Since it's November, NaNo has started.
This means, my time will be spent on writing my novel..but I'll try to cont. writing here.
Don't 'member much about my dream last night...'cept
-I was a hero type and was on a quest, searching for someone..who I don't know. 
If I remember more I'll post here :smiley: 
EDIT:
here's more on the dream
-They had one of us. Captured. We were by the opening of the tunnel, watching the schematics of that tunnel flash on the screen. I was scared, scared to go rescue the man. We had been putting it off, and were going to do it, but when? Then one guy said now. I felt a sudden fear of death, then thought, 'Well, if I die it won't hurt much, and I'll be with my friends, fighting for a good cause.'
With that, we ran into the tunnel, following my friend as she knew which opening to take. 
We had made it to a hill overlooking the final barrier to over come. Farms had surround the hill top, but they were deserted because of the danger. A glimpse of a purple clarinet. A ladder led to the hill top, as the thing was vertical.
No fear.

----------


## AnnaCG07

NaNo.
'Nuff said.
Really, I added more to last night, and can't remember my dream from last night..=D
EDIT:
-I was sitting at my desk and a huge bug..like..a..cockroach crawled on the side. I tried to kill it with my flag but missed. He crawled under speaker then crawled back out again. This time I slowly put the small end of the red flag on him and push until I know he's dead.
-shudder-Just thinking of that bug...=K
-My mom and I were at this event on a baseball field, but it wasn't baseball. We had to lift a water bucket over our heads and I slipped my hands, and the bucket emptied on Mom.
-We were driving home from somewhere and the clouds were unreal. They were showing a picture of a man, clearly.

----------


## AnnaCG07

- I had snuck off to a concert with my friends, a boy with black hair who was 16 drove me, and we met up there. I felt bad, 'cause I hadn't told my parents...so I eventually called them and told them. They were mad, of course, and came to pick me up. 
Oddly, I was getting in their good graces by taking this A.R. test on Monday.

----------


## AnnaCG07

I had been reading a lot about WILD, so I decided I would try to do it.
Well, first i tried before I went to bed. After a while, when nothing happened, I told myself to wake up a 2 a.m to try it then. I repeat that over and over.
I woke up at 4 a.m, quite proud of myself and tried it again. I lay on my back, closed my eyes and relaxed, breathing in and out, counting 1-I'm gonna be lucid 2-I'm gonna be lucid..over and over and over..I did it forever it seems like, yet nothing happened. 
Eventually I just rolled over and tried to go back to sleep.
-One thing...I was trying to do this balla(?) move my friend taught me a while back, but just could not get it right.

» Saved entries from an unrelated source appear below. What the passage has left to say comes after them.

-- ==== Sys2Proof/Certificates/Slice0/Obligations.lean ====
section
/-! DEFINITION. The statements for the provers, from the numbered rules of spec/. Each docstring names the rule.
Numbers are written as the rules print them. Each rule statement of an instruction gives its encoding (every word
the row's mask and match select), the whole next state, and its faults. -/

namespace Sys2Proof.Machine

/-- Every word `w` with `w & mask = value` decodes to `instr w` (30_encoding.md R55, R56). -/
def RowDecodes (value mask : Word) (instr : Word → Instr) : Prop :=
  ∀ w : Word, w &&& mask = value → decodeWord w = .ok (instr w)

/-- The instruction completes: the next instruction is due, the registers read as `f` says, and nothing else of the
state has changed. -/
def RegistersBecome (i : Instr) (s : State) (f : Reg → Byte) : Prop :=
  ∃ t, exec i s = .next t ∧ t = { s with pc := s.pc + 2, v := t.v } ∧ ∀ r, t.reg r = f r

/-- The instruction raises a fault: only the status registers change (60_exceptions.md R143). -/
def RaisesFault (i : Instr) (s : State) (cause : BitVec 3) (info : Word) : Prop :=
  exec i s = .next { s with status := .faulted, faultCause := cause, faultInfo := info }

/-- Registers, `I`, `pc`, stack, timers and status as 10_state.md R24 gives them after each host operation. -/
def InitialRegisters (t : State) : Prop :=
  (∀ r, t.reg r = 0) ∧ t.I = 0 ∧ t.pc = 512 ∧ t.stack = [] ∧ t.dt = 0 ∧ t.st = 0 ∧
    t.status = .running ∧ t.faultCause = 0 ∧ t.faultInfo = 0

/-- The registers an instruction names as destination (10_state.md R10). -/
def namesDestination : Instr → Reg → Bool
  | .ldImm x _, r | .addImm x _, r | .ldReg x _, r | .or x _, r | .and x _, r | .xor x _, r | .addReg x _, r
  | .sub x _, r | .shr x _, r | .subn x _, r | .shl x _, r | .rnd x _, r | .ldFromDt x, r | .ldKey x, r => r == x
  | .load x, r => decide (r ≤ x)
  | .cls, _ | .ret, _ | .jp _, _ | .call _, _ | .seImm _ _, _ | .sneImm _ _, _ | .seReg _ _, _ | .sneReg _ _, _
  | .ldI _, _ | .jpV0 _, _ | .drw _ _ _, _ | .skp _, _ | .sknp _, _ | .ldToDt _, _ | .ldToSt _, _ | .addI _, _
  | .ldF _, _ | .ldB _, _ | .dump _, _ => false

/-- The instructions that write VF as a side effect: the rows of the table of 10_state.md R11. -/
def writesFlag : Instr → Bool
  | .or _ _ | .and _ _ | .xor _ _ | .addReg _ _ | .sub _ _ | .shr _ _ | .subn _ _ | .shl _ _ | .addI _
  | .drw _ _ _ => true
  | .cls | .ret | .jp _ | .call _ | .seImm _ _ | .sneImm _ _ | .seReg _ _ | .sneReg _ _ | .ldImm _ _ | .addImm _ _
  | .ldReg _ _ | .ldI _ | .jpV0 _ | .rnd _ _ | .skp _ | .sknp _ | .ldFromDt _ | .ldKey _ | .ldToDt _ | .ldToSt _
  | .ldF _ | .ldB _ | .dump _ | .load _ => false

/-- The mask of each group's rows (30_encoding.md R55): the whole word in group 0, group and low nibble in group 8,
group and low byte in groups E and F, the group alone elsewhere. -/
def maskOfGroup (group : Nibble) : Word :=
  if group = 0x0 then 0xFFFF else if group = 0x8 then 0xF00F else if 0xE ≤ group.toNat then 0xF0FF else 0xF000

/-- The cause and information of the fault a `Step` of the running machine raises, as the table of
60_exceptions.md R141 lists them; none when no condition of the table holds. -/
def faultOfTable (s : State) : Option (BitVec 3 × Word) :=
  let outOfRange (count : Nat) : Option (BitVec 3 × Word) :=
    if s.I.toNat + count > 4096 then some (2, BitVec.ofNat 16 (max s.I.toNat 4096)) else none
  if s.pc.toNat > 4094 then some (1, s.pc)
  else match s.instrAtPc with
    | some (.drw _ _ n) => if n.toNat = 0 then none else outOfRange n.toNat
    | some (.ldB _) => outOfRange 3
    | some (.dump x) => outOfRange (x.val + 1)
    | some (.load x) => outOfRange (x.val + 1)
    | some .ret => if s.stack = [] then some (3, 0) else none
    | some (.call _) => if 16 ≤ s.stack.length then some (4, 0) else none
    | some (.skp x) => if (s.reg x).toNat > 15 then some (5, BitVec.ofNat 16 (s.reg x).toNat) else none
    | some (.sknp x) => if (s.reg x).toNat > 15 then some (5, BitVec.ofNat 16 (s.reg x).toNat) else none
    | _ => none

end Sys2Proof.Machine

open Sys2Proof Sys2Proof.Machine

/-! ## The cycle and the events -/

/-- R26, R14: when the word at `pc` decodes, the step of the running machine is `exec` of that instruction on that
state (which moves `pc` on itself), for an empty schedule and for a scheduled `Step`. -/
def Obligations.StepRunsTheDecodedInstruction : Prop :=
  ∀ (s : State) (w : Word) (i : Instr), s.status = .running → s.fetch = some w → decodeWord w = .ok i →
    (s.schedule = [] → step s = exec i s) ∧
    (∀ rest, s.schedule = .step :: rest → step s = exec i { s with schedule := rest })

/-- R33: a fetch reads the byte at `pc` as the high byte and the next one as the low byte; above 4094 it reads
nothing and a `Step` of the running machine, scheduled or not, faults with FETCH_RANGE(pc). -/
def Obligations.FetchIsBigEndianAndRangeChecked : Prop :=
  ∀ s : State,
    (s.pc.toNat ≤ 4094 → ∃ w, s.fetch = some w ∧
      w.toNat = (s.memory.read s.pc.toNat).toNat <<< 8 ||| (s.memory.read (s.pc.toNat + 1)).toNat) ∧
    (4094 < s.pc.toNat → s.fetch = none ∧
      (s.status = .running → ∀ u, StepDue s u →
        step s = .next { u with status := .faulted, faultCause := 1, faultInfo := s.pc }))

/-- R74: a word no row of the table selects is a no-op: `pc` moves on, the word and the address it was fetched from
are reported, nothing else changes, whether the `Step` was scheduled or not. -/
def Obligations.UnrecognisedWordOnlyReports : Prop :=
  ∀ (s u : State) (w : Word), s.status = .running → StepDue s u → s.fetch = some w →
    (∀ r ∈ opcodeTable, w &&& r.mask ≠ r.value) →
    step s = .next { u with pc := s.pc + 2, outputs := s.outputs ++ [.reportUnrecognised w s.pc] }

/-- R141: a `Step` of the running machine, scheduled or not, faults exactly when a condition of the table holds, with the table's code
and information; otherwise the machine goes on running. -/
def Obligations.StepFaultsExactlyAsTheTableSays : Prop :=
  ∀ s u : State, s.status = .running → StepDue s u →
    match faultOfTable s with
    | some (cause, info) => step s = .next { u with status := .faulted, faultCause := cause, faultInfo := info }
    | none => ∃ t, step s = .next t ∧ t.status = .running ∧ t.faultCause = s.faultCause ∧ t.faultInfo = s.faultInfo

/-- R143: a `Step`, scheduled or not, that ends faulted has changed the status registers and nothing else: pc, registers, stack,
timers, memory are as before and no transaction was issued. -/
def Obligations.FaultEntryIsPrecise : Prop :=
  ∀ s u t : State, s.status = .running → StepDue s u → step s = .next t → t.status = .faulted →
    t = { u with status := .faulted, faultCause := t.faultCause, faultInfo := t.faultInfo } ∧
      1 ≤ t.faultCause.toNat ∧ t.faultCause.toNat ≤ 5

/-- R144: while faulted a `Step` does nothing and a `Tick` still counts; `Reset`, an accepted `LoadProgram` and
`PowerOn` set the machine running and clear the fault registers; a rejected `LoadProgram` leaves the fault. -/
def Obligations.FaultedMachineWaitsForTheHost : Prop :=
  ∀ s : State, s.status = .faulted →
    (s.schedule = [] → step s = .next s) ∧
    (∀ rest, s.schedule = .step :: rest → step s = .next { s with schedule := rest }) ∧
    (∀ rest, s.schedule = .tick :: rest → ∃ t, step s = .next t ∧
      t = { s with schedule := rest, dt := t.dt, st := t.st } ∧
      t.dt.toNat = s.dt.toNat - 1 ∧ t.st.toNat = s.st.toNat - 1) ∧
    (∀ rest, s.schedule = .reset :: rest → ∃ t, step s = .next t ∧ InitialRegisters t) ∧
    (∀ rest, s.schedule = .powerOn :: rest → ∃ t, step s = .next t ∧ InitialRegisters t) ∧
    (∀ image rest, s.schedule = .loadProgram image :: rest → image.length ≤ 3584 →
      ∃ t, step s = .next t ∧ InitialRegisters t) ∧
    (∀ image rest, s.schedule = .loadProgram image :: rest → 3584 < image.length → ∃ t, step s = .next t ∧
      t.status = .faulted ∧ t.faultCause = s.faultCause ∧ t.faultInfo = s.faultInfo)

/-- R149: `Tick` decrements each timer by 1 if it is nonzero, each on its own, in every state, and changes nothing
else. -/
def Obligations.TickDecrementsNonzeroTimers : Prop :=
  ∀ (s : State) (rest : List Event), s.schedule = .tick :: rest → ∃ t, step s = .next t ∧
    t = { s with schedule := rest, dt := t.dt, st := t.st } ∧
    (s.dt = 0 → t.dt = 0) ∧ (s.dt ≠ 0 → t.dt.toNat + 1 = s.dt.toNat) ∧
    (s.st = 0 → t.st = 0) ∧ (s.st ≠ 0 → t.st.toNat + 1 = s.st.toNat)

/-- R160, R24: `PowerOn` in any state gives the initial registers, the font at 0..79 and zero elsewhere, issues no
transaction, and equals `LoadProgram` of the empty image. The font's bytes are a parameter (log entry 1). -/
def Obligations.PowerOnGivesTheInitialState : Prop :=
  ∀ (s : State) (rest : List Event), s.schedule = .powerOn :: rest → ∃ t, step s = .next t ∧
    InitialRegisters t ∧ (∀ a, t.memory.read a = if a < 80 then fontset.getD a 0 else 0) ∧
    t.outputs = s.outputs ∧ t.schedule = rest ∧
    step { s with schedule := .loadProgram [] :: rest } = .next t

/-- R161: an accepted `LoadProgram` puts byte `i` of the image at `512 + i`, the font at 0..79, zero elsewhere, gives
the initial registers, and issues no transaction, in every state. -/
def Obligations.LoadProgramPlacesTheImage : Prop :=
  ∀ (s : State) (image : List Byte) (rest : List Event), s.schedule = .loadProgram image :: rest →
    image.length ≤ 3584 → ∃ t, step s = .next t ∧ InitialRegisters t ∧
      (∀ k, (h : k < image.length) → t.memory.read (512 + k) = image[k]) ∧
      (∀ a, a < 80 → t.memory.read a = fontset.getD a 0) ∧
      (∀ a, 80 ≤ a → a < 512 ∨ 512 + image.length ≤ a → t.memory.read a = 0) ∧
      t.outputs = s.outputs ∧ t.schedule = rest

/-- R162 with R147: an image of more than 3584 bytes changes nothing; the host is told the length and the limit. -/
def Obligations.OversizedLoadChangesNothing : Prop :=
  ∀ (s : State) (image : List Byte) (rest : List Event), s.schedule = .loadProgram image :: rest →
    3584 < image.length →
    step s = .next { s with schedule := rest, outputs := s.outputs ++ [.reportLoadError image.length 3584] }

/-- R163: `Reset` gives the initial registers, keeps all of memory, clears the framebuffer, in every state. The last
two clauses are no rule of the spec but the model's choice: the event is taken off the schedule (log entry 6), and the
count of draws is kept (log entry 19, with log entry 4). -/
def Obligations.ResetKeepsMemoryAndClearsTheScreen : Prop :=
  ∀ (s : State) (rest : List Event), s.schedule = .reset :: rest → ∃ t, step s = .next t ∧
    InitialRegisters t ∧ t.memory = s.memory ∧ t.outputs = s.outputs ++ [.fbClear] ∧ t.schedule = rest ∧
    t.draws = s.draws

/-- R7: an event issues at most one transaction or report. -/
def Obligations.EachEventIssuesAtMostOneTransaction : Prop :=
  ∀ s t : State, step s = .next t → t.outputs = s.outputs ∨ ∃ tr, t.outputs = s.outputs ++ [tr]

/-- R140, R57: every event, in every state, completes in a next state. (A fault of the spec is a next state: log
entry 7.) -/
def Obligations.EveryEventCompletes : Prop := ∀ s : State, ∃ t, step s = .next t

/-! ## Encoding -/

/-- R50 to R56: decoding the word, or the bytes, of any instruction gives it back, with every operand at every
value. -/
def Obligations.DecodeOfEncodeIsTheInstruction : Prop :=
  ∀ (i : Instr) (rest : List Byte), i.wellFormed = true ∧ decodeWord (encode i) = .ok i ∧
    decodeBytes (encodeBytes i ++ rest) = .ok (i, rest)

/-- R56, R58: a word that decodes is the encoding of its instruction, but for the ignored low nibble of groups 5 and
9, which the encoding clears. -/
def Obligations.EncodeOfDecodeIsTheCanonicalWord : Prop :=
  ∀ (w : Word) (i : Instr), decodeWord w = .ok i → encode i = canonicalWord w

Oh, and I think I'm gonna try to get adopted=) Sounds like a great way to deepen my knowledge and skill.

----------


## AnnaCG07

I'm getting a little discouraged by the NO results I have been getting. Also, when I wake up to do a WILD, I have no dream recall, just little snippets or themes.
So, last night I didn't try to wake myself at a certain time, and my dream recall is a little better.
-Enterprise, newest Star Trek, was reality. 
I remember watching T'Pol crouch down in the hallway, scanning something on the floor. Her hair was oddly longer than in the show (now that I think of it, great time for a RC).

----------


## AnnaCG07

So, last night, I have been a little dream-deprived, seeing how I've been waking up in the middle of the night to try a WILD, I decided to just sleep and dream.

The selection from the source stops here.